Your ACTUAL desk this time, not your SCREENSHOT .


----------



## kevs~just kevs (Mar 21, 2005)

JAGflyer said:


> Your ACTUAL desk this time, not your SCREENSHOT .


how does one do this?


----------



## NBiBooker (Apr 3, 2004)

Do you mean desktop image?


----------



## capitalK (Oct 21, 2003)

I think he means your desk where your computer sits.

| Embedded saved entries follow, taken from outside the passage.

-- ==== Sys2Proof/WellFormed.lean ====
section
/-! DEFINITION. Which terms of `Instr` the tables of the spec admit. The operand widths are in the
constructors' types; the one constraint left is R141's: symbol 284 is used for lengths 227 to 257
only, so its extra value is never 31. -/

namespace Sys2Proof

/-- `len284`'s extra value spells a length of 227 to 257 (R140, R141: 258 has symbol 285 alone). -/
def Instr.lengthOk : Instr → Bool
  | .len284 xv => decide (xv.toNat < 31)
  | _ => true

/-- An instruction the spec's tables admit. -/
def Instr.wf (i : Instr) : Bool := i.lengthOk

end Sys2Proof
end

And I think he should go first while I tidy mine


----------



## macsackbut (Dec 15, 2004)

NBiBooker said:


> Do you mean desktop image?


Methinking he means "the top of your desk" Here's mine:


----------



## gmark2000 (Jun 4, 2003)

macsackbut said:


> Methinking he means "the top of your desk" Here's mine:


There's a whole gallery on ehMac called "My Mac Rig" (see tab "Gallery" at the top of this page). I suggest that people post their pictures in there instead. Let's not re-invent the wheel and duplicate efforts.


----------



## Repeater04 (Nov 29, 2004)

*Desktop*



macsackbut said:


> Methinking he means "the top of your desk" Here's mine:


Wow, that's impressive!..........looks better than my TV.
Very nice


----------



## Vishalca (Aug 5, 2004)

macsackbut said:


> Methinking he means "the top of your desk" Here's mine:


That Mac mini continues to impress me every time I see it......


----------



## Heart (Jan 16, 2001)

Here you go.


desktop


----------



## Vexel (Jan 30, 2005)

Heart said:


> Here you go.
> 
> 
> desktop


 Slick 

I loved my Pismo


----------



## Heart (Jan 16, 2001)

I just wish I could get a G5 upgrade card for the the pismo


----------



## macsackbut (Dec 15, 2004)

Repeater04 said:


> Wow, that's impressive!..........looks better than my TV.
> Very nice


Gee thanks. Not coincidentally, I've watched about 5 minutes of tv since I got the mini and new monitor  Not missing the tube at all.


----------



## gmark2000 (Jun 4, 2003)

Heart said:


> Here you go.


Crayons and Huggies coupons. This is very telling of Dad.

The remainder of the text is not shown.